Your task ->
Print every line of the data exactly as shown.

Information shown ->
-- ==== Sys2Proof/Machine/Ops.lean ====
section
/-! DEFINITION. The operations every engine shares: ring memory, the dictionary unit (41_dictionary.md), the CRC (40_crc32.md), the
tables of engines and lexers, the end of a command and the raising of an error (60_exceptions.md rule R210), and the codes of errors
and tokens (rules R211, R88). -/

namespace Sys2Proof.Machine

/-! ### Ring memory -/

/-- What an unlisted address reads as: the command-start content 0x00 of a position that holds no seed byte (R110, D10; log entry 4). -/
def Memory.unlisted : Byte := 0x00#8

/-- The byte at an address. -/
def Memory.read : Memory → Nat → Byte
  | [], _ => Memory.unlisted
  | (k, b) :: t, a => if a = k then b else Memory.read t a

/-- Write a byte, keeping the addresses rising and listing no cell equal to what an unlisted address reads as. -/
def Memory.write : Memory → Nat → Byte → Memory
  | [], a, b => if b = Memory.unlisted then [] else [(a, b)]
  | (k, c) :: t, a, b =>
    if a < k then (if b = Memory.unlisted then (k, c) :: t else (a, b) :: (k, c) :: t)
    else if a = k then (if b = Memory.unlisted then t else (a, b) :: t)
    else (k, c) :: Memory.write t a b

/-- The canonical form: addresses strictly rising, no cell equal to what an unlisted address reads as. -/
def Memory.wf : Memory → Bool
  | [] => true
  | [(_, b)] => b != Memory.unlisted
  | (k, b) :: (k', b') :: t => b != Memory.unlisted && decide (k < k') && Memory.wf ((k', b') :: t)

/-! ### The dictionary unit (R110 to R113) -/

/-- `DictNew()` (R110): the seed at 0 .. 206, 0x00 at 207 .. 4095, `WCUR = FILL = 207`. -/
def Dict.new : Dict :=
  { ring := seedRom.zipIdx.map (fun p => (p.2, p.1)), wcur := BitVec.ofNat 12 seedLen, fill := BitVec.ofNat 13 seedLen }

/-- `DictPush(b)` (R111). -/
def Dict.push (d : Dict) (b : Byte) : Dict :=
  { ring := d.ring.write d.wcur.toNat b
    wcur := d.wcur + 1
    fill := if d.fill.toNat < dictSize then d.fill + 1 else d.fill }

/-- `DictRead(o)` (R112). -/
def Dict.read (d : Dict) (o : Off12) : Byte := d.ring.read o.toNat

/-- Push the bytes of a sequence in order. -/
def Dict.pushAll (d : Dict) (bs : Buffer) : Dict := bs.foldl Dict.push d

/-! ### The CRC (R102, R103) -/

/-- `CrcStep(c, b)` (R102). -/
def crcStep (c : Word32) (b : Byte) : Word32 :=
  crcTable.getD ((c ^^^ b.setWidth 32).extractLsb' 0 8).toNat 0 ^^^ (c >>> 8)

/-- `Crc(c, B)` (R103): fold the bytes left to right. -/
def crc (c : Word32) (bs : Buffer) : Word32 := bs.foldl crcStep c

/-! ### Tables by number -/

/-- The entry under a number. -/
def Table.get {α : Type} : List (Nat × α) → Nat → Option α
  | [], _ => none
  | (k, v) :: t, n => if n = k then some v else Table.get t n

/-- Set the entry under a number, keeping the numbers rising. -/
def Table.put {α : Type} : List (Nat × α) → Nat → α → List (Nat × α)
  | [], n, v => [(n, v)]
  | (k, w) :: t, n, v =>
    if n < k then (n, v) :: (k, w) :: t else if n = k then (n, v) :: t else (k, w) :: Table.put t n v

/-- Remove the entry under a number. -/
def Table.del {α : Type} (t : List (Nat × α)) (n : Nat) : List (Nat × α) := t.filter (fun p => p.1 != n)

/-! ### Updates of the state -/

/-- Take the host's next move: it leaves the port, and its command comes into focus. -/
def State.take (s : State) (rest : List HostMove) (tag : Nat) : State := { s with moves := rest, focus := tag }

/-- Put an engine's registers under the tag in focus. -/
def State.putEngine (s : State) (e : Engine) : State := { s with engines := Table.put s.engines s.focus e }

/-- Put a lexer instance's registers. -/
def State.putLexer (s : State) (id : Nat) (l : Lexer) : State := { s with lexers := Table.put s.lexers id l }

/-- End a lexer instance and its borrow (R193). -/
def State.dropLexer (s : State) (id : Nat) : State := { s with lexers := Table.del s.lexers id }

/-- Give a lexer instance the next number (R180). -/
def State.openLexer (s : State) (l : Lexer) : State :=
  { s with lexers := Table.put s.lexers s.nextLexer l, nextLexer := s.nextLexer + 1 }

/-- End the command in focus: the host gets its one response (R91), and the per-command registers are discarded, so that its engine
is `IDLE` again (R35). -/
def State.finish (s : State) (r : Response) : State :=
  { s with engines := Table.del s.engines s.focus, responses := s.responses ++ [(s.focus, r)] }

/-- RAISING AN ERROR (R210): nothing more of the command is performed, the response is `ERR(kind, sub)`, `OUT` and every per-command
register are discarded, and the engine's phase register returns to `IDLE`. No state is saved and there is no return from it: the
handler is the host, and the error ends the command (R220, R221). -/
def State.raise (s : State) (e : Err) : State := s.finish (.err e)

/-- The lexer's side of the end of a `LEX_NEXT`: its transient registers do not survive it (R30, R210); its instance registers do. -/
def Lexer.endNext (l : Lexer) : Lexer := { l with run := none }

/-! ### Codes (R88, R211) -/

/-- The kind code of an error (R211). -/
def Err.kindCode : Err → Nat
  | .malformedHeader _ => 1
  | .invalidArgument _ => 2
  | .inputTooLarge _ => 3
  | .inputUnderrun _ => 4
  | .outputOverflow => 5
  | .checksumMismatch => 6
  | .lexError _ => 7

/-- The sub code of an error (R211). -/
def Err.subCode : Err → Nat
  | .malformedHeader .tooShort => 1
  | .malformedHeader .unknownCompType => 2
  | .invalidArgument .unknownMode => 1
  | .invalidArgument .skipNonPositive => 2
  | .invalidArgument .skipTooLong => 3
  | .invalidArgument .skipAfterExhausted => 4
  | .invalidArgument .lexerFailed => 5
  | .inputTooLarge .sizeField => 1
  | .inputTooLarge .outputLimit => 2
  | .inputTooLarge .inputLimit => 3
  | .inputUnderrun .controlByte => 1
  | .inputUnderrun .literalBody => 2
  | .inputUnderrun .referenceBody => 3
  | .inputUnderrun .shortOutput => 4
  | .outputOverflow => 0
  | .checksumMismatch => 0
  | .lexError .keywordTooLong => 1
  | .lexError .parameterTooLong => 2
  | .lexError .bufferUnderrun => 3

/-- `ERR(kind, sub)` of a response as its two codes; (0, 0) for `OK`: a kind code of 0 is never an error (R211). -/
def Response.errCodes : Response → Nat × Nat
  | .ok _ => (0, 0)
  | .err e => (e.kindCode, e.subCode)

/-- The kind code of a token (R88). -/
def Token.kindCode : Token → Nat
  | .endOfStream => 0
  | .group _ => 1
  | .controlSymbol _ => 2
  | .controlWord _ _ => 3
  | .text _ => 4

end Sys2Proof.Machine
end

Exercise response ->
-- ==== Sys2Proof/Machine/Ops.lean ====
section
/-! DEFINITION. The operations every engine shares: ring memory, the dictionary unit (41_dictionary.md), the CRC (40_crc32.md), the
tables of engines and lexers, the end of a command and the raising of an error (60_exceptions.md rule R210), and the codes of errors
and tokens (rules R211, R88). -/

namespace Sys2Proof.Machine

/-! ### Ring memory -/

/-- What an unlisted address reads as: the command-start content 0x00 of a position that holds no seed byte (R110, D10; log entry 4). -/
def Memory.unlisted : Byte := 0x00#8

/-- The byte at an address. -/
def Memory.read : Memory → Nat → Byte
  | [], _ => Memory.unlisted
  | (k, b) :: t, a => if a = k then b else Memory.read t a

/-- Write a byte, keeping the addresses rising and listing no cell equal to what an unlisted address reads as. -/
def Memory.write : Memory → Nat → Byte → Memory
  | [], a, b => if b = Memory.unlisted then [] else [(a, b)]
  | (k, c) :: t, a, b =>
    if a < k then (if b = Memory.unlisted then (k, c) :: t else (a, b) :: (k, c) :: t)
    else if a = k then (if b = Memory.unlisted then t else (a, b) :: t)
    else (k, c) :: Memory.write t a b

/-- The canonical form: addresses strictly rising, no cell equal to what an unlisted address reads as. -/
def Memory.wf : Memory → Bool
  | [] => true
  | [(_, b)] => b != Memory.unlisted
  | (k, b) :: (k', b') :: t => b != Memory.unlisted && decide (k < k') && Memory.wf ((k', b') :: t)

/-! ### The dictionary unit (R110 to R113) -/

/-- `DictNew()` (R110): the seed at 0 .. 206, 0x00 at 207 .. 4095, `WCUR = FILL = 207`. -/
def Dict.new : Dict :=
  { ring := seedRom.zipIdx.map (fun p => (p.2, p.1)), wcur := BitVec.ofNat 12 seedLen, fill := BitVec.ofNat 13 seedLen }

/-- `DictPush(b)` (R111). -/
def Dict.push (d : Dict) (b : Byte) : Dict :=
  { ring := d.ring.write d.wcur.toNat b
    wcur := d.wcur + 1
    fill := if d.fill.toNat < dictSize then d.fill + 1 else d.fill }

/-- `DictRead(o)` (R112). -/
def Dict.read (d : Dict) (o : Off12) : Byte := d.ring.read o.toNat

/-- Push the bytes of a sequence in order. -/
def Dict.pushAll (d : Dict) (bs : Buffer) : Dict := bs.foldl Dict.push d

/-! ### The CRC (R102, R103) -/

/-- `CrcStep(c, b)` (R102). -/
def crcStep (c : Word32) (b : Byte) : Word32 :=
  crcTable.getD ((c ^^^ b.setWidth 32).extractLsb' 0 8).toNat 0 ^^^ (c >>> 8)

/-- `Crc(c, B)` (R103): fold the bytes left to right. -/
def crc (c : Word32) (bs : Buffer) : Word32 := bs.foldl crcStep c

/-! ### Tables by number -/

/-- The entry under a number. -/
def Table.get {α : Type} : List (Nat × α) → Nat → Option α
  | [], _ => none
  | (k, v) :: t, n => if n = k then some v else Table.get t n

/-- Set the entry under a number, keeping the numbers rising. -/
def Table.put {α : Type} : List (Nat × α) → Nat → α → List (Nat × α)
  | [], n, v => [(n, v)]
  | (k, w) :: t, n, v =>
    if n < k then (n, v) :: (k, w) :: t else if n = k then (n, v) :: t else (k, w) :: Table.put t n v

/-- Remove the entry under a number. -/
def Table.del {α : Type} (t : List (Nat × α)) (n : Nat) : List (Nat × α) := t.filter (fun p => p.1 != n)

/-! ### Updates of the state -/

/-- Take the host's next move: it leaves the port, and its command comes into focus. -/
def State.take (s : State) (rest : List HostMove) (tag : Nat) : State := { s with moves := rest, focus := tag }

/-- Put an engine's registers under the tag in focus. -/
def State.putEngine (s : State) (e : Engine) : State := { s with engines := Table.put s.engines s.focus e }

/-- Put a lexer instance's registers. -/
def State.putLexer (s : State) (id : Nat) (l : Lexer) : State := { s with lexers := Table.put s.lexers id l }

/-- End a lexer instance and its borrow (R193). -/
def State.dropLexer (s : State) (id : Nat) : State := { s with lexers := Table.del s.lexers id }

/-- Give a lexer instance the next number (R180). -/
def State.openLexer (s : State) (l : Lexer) : State :=
  { s with lexers := Table.put s.lexers s.nextLexer l, nextLexer := s.nextLexer + 1 }

/-- End the command in focus: the host gets its one response (R91), and the per-command registers are discarded, so that its engine
is `IDLE` again (R35). -/
def State.finish (s : State) (r : Response) : State :=
  { s with engines := Table.del s.engines s.focus, responses := s.responses ++ [(s.focus, r)] }

/-- RAISING AN ERROR (R210): nothing more of the command is performed, the response is `ERR(kind, sub)`, `OUT` and every per-command
register are discarded, and the engine's phase register returns to `IDLE`. No state is saved and there is no return from it: the
handler is the host, and the error ends the command (R220, R221). -/
def State.raise (s : State) (e : Err) : State := s.finish (.err e)

/-- The lexer's side of the end of a `LEX_NEXT`: its transient registers do not survive it (R30, R210); its instance registers do. -/
def Lexer.endNext (l : Lexer) : Lexer := { l with run := none }

/-! ### Codes (R88, R211) -/

/-- The kind code of an error (R211). -/
def Err.kindCode : Err → Nat
  | .malformedHeader _ => 1
  | .invalidArgument _ => 2
  | .inputTooLarge _ => 3
  | .inputUnderrun _ => 4
  | .outputOverflow => 5
  | .checksumMismatch => 6
  | .lexError _ => 7

/-- The sub code of an error (R211). -/
def Err.subCode : Err → Nat
  | .malformedHeader .tooShort => 1
  | .malformedHeader .unknownCompType => 2
  | .invalidArgument .unknownMode => 1
  | .invalidArgument .skipNonPositive => 2
  | .invalidArgument .skipTooLong => 3
  | .invalidArgument .skipAfterExhausted => 4
  | .invalidArgument .lexerFailed => 5
  | .inputTooLarge .sizeField => 1
  | .inputTooLarge .outputLimit => 2
  | .inputTooLarge .inputLimit => 3
  | .inputUnderrun .controlByte => 1
  | .inputUnderrun .literalBody => 2
  | .inputUnderrun .referenceBody => 3
  | .inputUnderrun .shortOutput => 4
  | .outputOverflow => 0
  | .checksumMismatch => 0
  | .lexError .keywordTooLong => 1
  | .lexError .parameterTooLong => 2
  | .lexError .bufferUnderrun => 3

/-- `ERR(kind, sub)` of a response as its two codes; (0, 0) for `OK`: a kind code of 0 is never an error (R211). -/
def Response.errCodes : Response → Nat × Nat
  | .ok _ => (0, 0)
  | .err e => (e.kindCode, e.subCode)

/-- The kind code of a token (R88). -/
def Token.kindCode : Token → Nat
  | .endOfStream => 0
  | .group _ => 1
  | .controlSymbol _ => 2
  | .controlWord _ _ => 3
  | .text _ => 4

end Sys2Proof.Machine
end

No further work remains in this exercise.